The drawings confirm what the photographs suggest: this is a building organized around its section rather than its plan. The site plan shows the diagonal lot cutting across the urban grid, with landscaped courtyards occupying the gaps. Floor plans reveal a terraced layout that shifts at each level, with the oval staircase operating as the fixed point around which rooms rotate. The section drawing is the most revealing, showing four levels of inhabited space interlocked with planted terraces and crossed by diagonal structural bracing.
The elevation drawing makes the twin barrel vaults legible in relation to the horizontal banding of the street facade. The axonometric places the building in its low-density urban context and highlights the rooftop garden as a significant percentage of the building's footprint. For a project of this size, the drawing set is unusually complete and suggests a design process driven by sectional thinking from the outset.
Why This Project Matters
ROSADOCE matters because it demonstrates that a small commercial building on a constrained urban lot does not have to default to expedient construction and forgettable form. REIMS 502 has produced a building where every material decision, from the perforated block to the exposed timber to the red steel, serves both a practical and spatial purpose. The pandemic framing is relevant not because it explains the building's form but because it explains its priorities: air movement, natural light, adaptable rooms, and outdoor space treated as essential rather than residual.

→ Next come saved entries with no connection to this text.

/-- One pair of words for each clause. -/
theorem test_witness_IgnoredFieldsHaveNoEffect :
    (0x00010005#32 &&& 0xFF8F0000#32 = 0x00010000#32 ∧
      0x00010005#32 &&& 0xFFCF0000#32 = 0x00310000#32 &&& 0xFFCF0000#32) ∧
    (0x00020007#32 &&& 0xFF8F0000#32 = 0x00020000#32 ∧
      0x00020007#32 &&& 0xFF9FFFFF#32 = 0x00620007#32 &&& 0xFF9FFFFF#32) ∧
    (0x0003FFFF#32 &&& 0xFF8F0000#32 = 0x00030000#32 ∧
      0x0003FFFF#32 &&& 0xFF9FFFFF#32 = 0x0063FFFF#32 &&& 0xFF9FFFFF#32) ∧
    (0x00040000#32 &&& 0xFF8F0000#32 = 0x00040000#32 ∧
      0x00040000#32 &&& 0xFFBFFFFF#32 = 0x00440000#32 &&& 0xFFBFFFFF#32) := by
  decide

theorem test_witness_ReencodingClearsIgnoredFields :
    decodeWord 0x00010005#32 = some (.init .half) ∧ decodeWord 0x00620007#32 = some (.movs 7#16 .fwd) ∧
      decodeWord 0x00440000#32 = some (.rotw 0#16 .left .cw) := by
  decide

theorem test_witness_BytesAreLittleEndian :
    3 < 4 ∧ windowByte Config.cfgC highC (Config.cfgC.params.base + ReadRegister.status.offset.toNat + 0) = some 0x3F#8 ∧
      windowByte Config.cfgC highC (Config.cfgC.params.base + ReadRegister.halfRd.offset.toNat + 3) = some 0x00#8 := by
  decide

theorem test_witness_AssemblerAgreesWithTheDecoder :
    65535 < 65536 ∧ (Line.instr? (.movs 65535 .bwd) = some (.movs 65535#16 .bwd) ∧
      (Line.assemble (.movs 65535 .bwd)).isSome = true) ∧
    Line.assemble (.cmd 0) = some (.access (.write 0x00#5 (wordBytes (BitVec.ofNat 32 0)))) := by
  decide

/-- Both clauses: HOST alone, and HOST by the schedule. -/
theorem test_witness_StepRunsTheDecodedInstruction :
    ((issueA (.access (.read 0x04#5 4))).inputs = .access (.read 0x04#5 4) :: [] ∧
      fetch (.access (.read 0x04#5 4)) = .instr .rdstat ∧ (issueA (.access (.read 0x04#5 4))).block.running = false) ∧
    ((issueC (.pseudo .waitstop) [.host]).inputs = .pseudo .waitstop :: [] ∧
      fetch (.pseudo .waitstop) = .instr .waitstop ∧ (issueC (.pseudo .waitstop) [.host]).block.running = true ∧
      (issueC (.pseudo .waitstop) [.host]).schedule = .host :: []) := by
  decide

/-- The clauses: nothing issued, TIMER by the schedule, and an empty schedule with an instruction, a hardware reset
or a refused access issued. -/
theorem test_witness_EitherAgentMayMove :
    (readyC.block.running = true ∧ readyC.inputs = []) ∧
    ((issueC (.pseudo .waitstop) [.timer]).block.running = true ∧
      (issueC (.pseudo .waitstop) [.timer]).inputs = .pseudo .waitstop :: [] ∧
      (issueC (.pseudo .waitstop) [.timer]).schedule = .timer :: []) ∧
    ((issueC (.pseudo .waitstop) []).block.running = true ∧
      (issueC (.pseudo .waitstop) []).inputs = .pseudo .waitstop :: [] ∧ (issueC (.pseudo .waitstop) []).schedule = [] ∧
      fetch (.pseudo .waitstop) = .instr .waitstop) ∧
    ((issueC .reset []).block.running = true ∧ (issueC .reset []).inputs = .reset :: [] ∧
      (issueC .reset []).schedule = []) ∧
    ((issueC (.access (.read 0x18#5 4)) []).block.running = true ∧
      (issueC (.access (.read 0x18#5 4)) []).inputs = .access (.read 0x18#5 4) :: [] ∧
      (issueC (.access (.read 0x18#5 4)) []).schedule = [] ∧
      fetch (.access (.read 0x18#5 4)) = .refused .unadmittedAccess) := by
  decide

theorem test_witness_StuckExactlyWhenQuiescent : step idleA = .fault .quiescent := by rfl

/-- Each name refused with RUNNING = 0, and the converse's hypotheses with RUNNING = 1 and HOST's turn. -/
theorem test_witness_RejectedAccessesAreRefused :
    (step (issueA (.access (.read 0x18#5 4))) = .refused .unadmittedAccess ∧
      step (issueA (.access (.write 0x00#5 [0, 0, 0, 0]))) = .refused .reservedCommand) ∧
    ((issueC (.access (.read 0x18#5 4)) [.host]).inputs = .access (.read 0x18#5 4) :: [] ∧
      (issueC (.access (.read 0x18#5 4)) [.host]).block.running = true ∧
      HostHasTheTurn (issueC (.access (.read 0x18#5 4)) [.host]) ∧
      decodeAccess (.read 0x18#5 4) = .rejected .unadmittedAccess) ∧
    decodeAccess (.write 0x00#5 [0, 0, 0, 0]) = .rejected .reservedCommand :=
  ⟨⟨rfl, rfl⟩, ⟨rfl, rfl, .inr (.inl ⟨[], rfl⟩), by decide⟩, by decide⟩

/-- A step taken, a read refused and a write refused; V-ACC-3 and V-ENC-15 in an implementation. -/
theorem test_witness_ImplementationIgnoresWhatTheModelRefuses :
    (∃ t, step readyC = .next t) ∧
    (step (issueA (.access (.read 0x00#5 4))) = .refused .unadmittedAccess ∧
      (nextState? (implementationStep (issueA (.access (.read 0x00#5 4))))).map (fun t => t.readLog) = some [0#32]) ∧
    (step (issueA (.access (.write 0x00#5 [0, 0, 0, 0]))) = .refused .reservedCommand ∧
      (nextState? (implementationStep (issueA (.access (.write 0x00#5 [0, 0, 0, 0]))))).map (fun t => (t.block, t.readLog)) =
        some (idleA.block, [])) :=
  ⟨⟨_, rfl⟩, ⟨rfl, by decide⟩, rfl, by decide⟩

theorem test_witness_PlacedWordRunsNext :
    (32 ≠ 0 ∧ decodeTableWord 32 0x0034FFFF = some (.rotw 65535#16 .right .ccw)) ∧
      8 ≠ 0 ∧ decodeTableWord 8 0x10 = some .rdper := by
  decide

theorem test_witness_ConfigurationNeverChanges : ∃ t, step readyC = .next t := ⟨_, rfl⟩

/-- Both ways the reset can be next: the block idle, and a move in progress with HOST's turn. -/
theorem test_witness_ResetEndsTheMove :
    ((issueA .reset).inputs = .reset :: [] ∧ HostHasTheTurn (issueA .reset)) ∧
      (issueC .reset [.host]).inputs = .reset :: [] ∧ (issueC .reset [.host]).block.running = true ∧
      HostHasTheTurn (issueC .reset [.host]) :=
  ⟨⟨rfl, .inl rfl⟩, rfl, rfl, .inr (.inl ⟨[], rfl⟩)⟩

/-- A configuration each clause is about: CFG-A, and one with RAMP_DURATION off by one. -/
theorem test_witness_IllFormedConfigurationsAreRefused :
    powerOn Params.cfgA = .next idleA ∧
      powerOn { Params.cfgA with rampDuration := 9 } = .refused .illFormedConfiguration :=
  ⟨dif_pos Config.cfgA.wellFormed, dif_neg test_config_duration⟩

theorem test_witness_InitWritesEveryRegister : idleA.config = Config.cfgA := rfl

theorem test_witness_InitIsIdempotent : (stateWith Config.cfgA highC).config = idleA.config ∧
    (stateWith Config.cfgA highC).block ≠ idleA.block := by
  decide

theorem test_witness_MovsDrivesBothMotorsAlike : idleA.config = Config.cfgA := rfl

theorem test_witness_RotcDrivesMotorsOppositely : idleA.config = Config.cfgA := rfl

theorem test_witness_RotwMasksTheNamedWheel : idleA.config = Config.cfgA := rfl

theorem test_witness_MoveCommandsPerformMoveCore :
    moveSteps (.rotw 65535#16 .left .cw) = some 65535#16 ∧ moveSteps (.cancel .fwd) = some 0#16 := by
  decide
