/-- The header determines address and bank, bank 3 differs from bank 2 in bit 4 of the first byte only, and all three
bytes lie in 0x40 to 0x7F, the first in 0x40 to 0x5F. -/
def Obligations.HeaderDeterminesAddressAndBank : Prop :=
  (∀ (a : Addr) (bank : Bank), ∃ b1 b2 b3, addrEnc a bank = [b1, b2, b3] ∧
    a.toNat = (b1 &&& 0x0F#8).toNat * 4096 + (b2 &&& 0x3F#8).toNat * 64 + (b3 &&& 0x3F#8).toNat ∧
    (bank = .three ↔ b1 &&& 0x10#8 ≠ 0#8) ∧
    0x40 ≤ b1.toNat ∧ b1.toNat ≤ 0x5F ∧ 0x40 ≤ b2.toNat ∧ b2.toNat ≤ 0x7F ∧ 0x40 ≤ b3.toNat ∧ b3.toNat ≤ 0x7F) ∧
  ∀ a : Addr, ∃ b1 b2 b3, addrEnc a .two = [b1, b2, b3] ∧ addrEnc a .three = [b1 ||| 0x10#8, b2, b3]

/-- AE.ENCODE appends the three digits of the algorithm, most significant first, and changes nothing else; when the sink
rejects one of the three `Emit`s, the digits before it stay and the exception is IOError. -/
def Obligations.AddressEncodeAppendsHeader : Prop :=
  ∀ (a : Addr) (bank : Bank) (s : State), ready s →
    let header := [BitVec.ofNat 8 (0x40 + (if bank = .three then 0x10 else 0) + a.toNat / 64 / 64 % 64),
       BitVec.ofNat 8 (0x40 + a.toNat / 64 % 64), BitVec.ofNat 8 (0x40 + a.toNat % 64)]
    encode (.aeEncode a bank)
      = .command 0x5#4 { address := a, bankSel := if bank = .three then 1#1 else 0#1 } ∧
    (sinkAccepts s 3 → exec (.aeEncode a bank) s = .next (appended header s)) ∧
    ∀ k < 3, sinkRejectsAfter s k → exec (.aeEncode a bank) s = .next
      { s with out := s.out ++ header.take k, sinkAnswers := s.sinkAnswers.drop (k + 1), fault := some .ioError }

/-! ## BlockWriter -/

/-- BW.WRITE_BLOCK appends the framed block of the first `len` payload bytes, for each of the five end markers and
whatever the packer held; it loads the operands it carries (which registers they are is log entry 16) and leaves
nothing pending. -/
def Obligations.WriteBlockAppendsFrame : Prop :=
  ∀ (a : Addr) (bank : Bank) (len : Nat) (em : Byte) (s : State), ready s →
    em ∈ [0x21#8, 0x22#8, 0x28#8, 0x29#8, 0x2A#8] → sinkAccepts s (6 + symbolCount len) → sourceDelivers s 0 len →
    ∃ b, exec (.bwWriteBlock a bank len em) s = .next
      { appended (blockBytes a bank (s.pay.take len) em) s with
        startAddr := a, bank := bank, size := len, rdPtr := len, bits := b, bitCounter := 0,
        sourceAnswers := s.sourceAnswers.drop len }

/-- An end marker outside the five values is refused. -/
def Obligations.WriteBlockReservedMarkerRefused : Prop :=
  ∀ (a : Addr) (bank : Bank) (len : Nat) (em : Byte) (s : State), ready s →
    em ∉ [0x21#8, 0x22#8, 0x28#8, 0x29#8, 0x2A#8] →
    exec (.bwWriteBlock a bank len em) s = .refused (.endMarkerReserved em)

/-- The shape of a block on the output: `6 + ceil(8*len/6)` bytes, the start marker, three header bytes and the symbol
bytes all in 0x40 to 0x7F, and one end marker as the last byte (derived in 42_block_writer.md, length and shape). -/
def Obligations.WriteBlockShape : Prop :=
  ∀ (a : Addr) (bank : Bank) (len : Nat) (em : Byte) (s : State), ready s →
    em ∈ [0x21#8, 0x22#8, 0x28#8, 0x29#8, 0x2A#8] → sinkAccepts s (6 + symbolCount len) → sourceDelivers s 0 len →
    ∃ t header symbols, exec (.bwWriteBlock a bank len em) s = .next t ∧
      t.out = s.out ++ [0x1F#8, 0x3C#8] ++ header ++ symbols ++ [em] ∧
      header.length = 3 ∧ symbols.length = (8 * len + 5) / 6 ∧ t.out.length = s.out.length + (6 + (8 * len + 5) / 6) ∧
      (∀ b ∈ header ++ symbols, 0x40 ≤ b.toNat ∧ b.toNat ≤ 0x7F)

/-- A zero-length block reads no byte and is its six framing bytes (the registers it loads are log entry 16). -/
def Obligations.ZeroLengthBlock : Prop :=
  ∀ (a : Addr) (bank : Bank) (em : Byte) (s : State), ready s →
    em ∈ [0x21#8, 0x22#8, 0x28#8, 0x29#8, 0x2A#8] → sinkAccepts s 6 →
    exec (.bwWriteBlock a bank 0 em) s = .next
      { appended ([0x1F#8, 0x3C#8] ++ headerBytes a bank ++ [em]) s with
        startAddr := a, bank := bank, size := 0, rdPtr := 0, bits := 0, bitCounter := 0 }

/-- When the sink rejects an `Emit` inside a block, the output keeps exactly the bytes before it and the exception is
IOError. -/
def Obligations.WriteBlockSinkFailureKeepsPrefix : Prop :=
  ∀ (a : Addr) (bank : Bank) (len : Nat) (em : Byte) (s : State) (k : Nat), ready s →
    em ∈ [0x21#8, 0x22#8, 0x28#8, 0x29#8, 0x2A#8] → k < 6 + symbolCount len → sinkRejectsAfter s k →
    sourceDelivers s 0 len →
    ∃ t, exec (.bwWriteBlock a bank len em) s = .next t ∧ t.fault = some .ioError ∧ t.pay = s.pay ∧
      t.out = s.out ++ (blockBytes a bank (s.pay.take len) em).take k

/-- When the source stops after `m` of the `len` bytes, the output ends with the symbols already complete: no flush
byte, no end marker, no invented byte. So it does when a hardware reset comes at that read (log entry 9), without an
exception. -/
def Obligations.WriteBlockSourceFailureStops : Prop :=
  ∀ (a : Addr) (bank : Bank) (len m : Nat) (em : Byte) (s : State), ready s →
    em ∈ [0x21#8, 0x22#8, 0x28#8, 0x29#8, 0x2A#8] → m < len → sinkAccepts s (5 + 8 * m / 6) →
    let bytes := [0x1F#8, 0x3C#8] ++ headerBytes a bank ++ (symbolBytes (s.pay.take m)).take (8 * m / 6)
    (sourceStopsAfter s 0 m →
      ∃ t, exec (.bwWriteBlock a bank len em) s = .next t ∧ t.fault = some .ioError ∧ t.resetRequest = false ∧
        t.pay = s.pay ∧ t.out = s.out ++ bytes) ∧
    (sourceResetAfter s 0 m →
      ∃ t, exec (.bwWriteBlock a bank len em) s = .next t ∧ t.fault = none ∧ t.resetRequest = true ∧
        t.pay = s.pay ∧ t.out = s.out ++ bytes)

/-- A block can be read back: two BW.WRITE_BLOCKs that append the same bytes had the same address, bank, end marker and
payload bytes. -/
def Obligations.BlockBytesDetermineBlock : Prop :=
  ∀ (a a' : Addr) (bank bank' : Bank) (len len' : Nat) (em em' : Byte) (bytes : List Byte) (s s' t t' : State),
    ready s → ready s' → em ∈ [0x21#8, 0x22#8, 0x28#8, 0x29#8, 0x2A#8] →
    em' ∈ [0x21#8, 0x22#8, 0x28#8, 0x29#8, 0x2A#8] → sinkAccepts s (6 + symbolCount len) →
    sinkAccepts s' (6 + symbolCount len') → sourceDelivers s 0 len → sourceDelivers s' 0 len' →
    exec (.bwWriteBlock a bank len em) s = .next t → exec (.bwWriteBlock a' bank' len' em') s' = .next t' →
    t.out = s.out ++ bytes → t'.out = s'.out ++ bytes →
    a = a' ∧ bank = bank' ∧ em = em' ∧ s.pay.take len = s'.pay.take len'

/-! ## ProgressSplitter -/

/-- PS.START_BLOCK appends the ten bytes of the start sequence (the byte of 'Q' and the length are log entry 14) and
changes nothing else; a row outside 1 to 24 raises
ArgumentError; when the sink rejects one of the `Emit`s, the bytes before it stay and the exception is IOError. -/
def Obligations.StartBlockAppendsSequence : Prop :=
  ∀ (row : BitVec 5) (s : State), ready s →
    let sequence := [0x1F#8, BitVec.ofNat 8 (0x40 + row.toNat), 0x41#8, 0x1D#8, 0x51#8, 0x12#8, 0x67#8, 0x1F#8,
      BitVec.ofNat 8 (0x40 + row.toNat), 0x41#8]
    encode (.psStartBlock row) = .command 0x7#4 { row := row } ∧
    (1 ≤ row.toNat → row.toNat ≤ 24 → sinkAccepts s 10 →
      exec (.psStartBlock row) s = .next (appended sequence s)) ∧
    (row.toNat = 0 ∨ 25 ≤ row.toNat → exec (.psStartBlock row) s = .next { s with fault := some .argumentError }) ∧
    (1 ≤ row.toNat → row.toNat ≤ 24 → ∀ k < 10, sinkRejectsAfter s k → exec (.psStartBlock row) s = .next
      { s with out := s.out ++ sequence.take k, sinkAnswers := s.sinkAnswers.drop (k + 1), fault := some .ioError })

/-- PS.STEP_BLOCK appends the six bytes of the step sequence and changes nothing else; a row outside 1 to 24 raises
ArgumentError whatever the column (that the row is checked first is log entry 17), a column outside 1 to 40 is refused;
when the sink rejects one of the `Emit`s, the bytes before it stay and the exception is IOError. -/
def Obligations.StepBlockAppendsSequence : Prop :=
  ∀ (row : BitVec 5) (col : BitVec 6) (s : State), ready s →
    let sequence := [0x1F#8, BitVec.ofNat 8 (0x40 + row.toNat), BitVec.ofNat 8 (0x40 + col.toNat), 0x1D#8, 0x82#8,
      0x7F#8]
    encode (.psStepBlock row col) = .command 0x8#4 { row := row, col := col } ∧
    (1 ≤ row.toNat → row.toNat ≤ 24 → 1 ≤ col.toNat → col.toNat ≤ 40 → sinkAccepts s 6 →
      exec (.psStepBlock row col) s = .next (appended sequence s)) ∧
    (row.toNat = 0 ∨ 25 ≤ row.toNat →
      exec (.psStepBlock row col) s = .next { s with fault := some .argumentError }) ∧
    (1 ≤ row.toNat → row.toNat ≤ 24 → (col.toNat = 0 ∨ 41 ≤ col.toNat) →
      exec (.psStepBlock row col) s = .refused (.columnOutOfRange col)) ∧
    (1 ≤ row.toNat → row.toNat ≤ 24 → 1 ≤ col.toNat → col.toNat ≤ 40 → ∀ k < 6, sinkRejectsAfter s k →
      exec (.psStepBlock row col) s = .next
        { s with out := s.out ++ sequence.take k, sinkAnswers := s.sinkAnswers.drop (k + 1), fault := some .ioError })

More broadly, the project is a convincing argument for the kind of architecture that Mexican studios are increasingly producing: materially grounded, climatically responsive, and formally ambitious without relying on expensive imported systems or fashionable abstraction. The brick vaults, the perforated block, the cobblestone, the steel: these are local materials assembled with enough intelligence and care to produce something that transcends its budget. That is the real story here, and it is a story worth paying attention to.
ROSADOCE Commercial Building by REIMS 502 (Eduardo Reims Hernández, Andrea Maldonado Verduzco). Santiago de Querétaro, Mexico. 840 m². Completed 2024. Photography by César Béjar.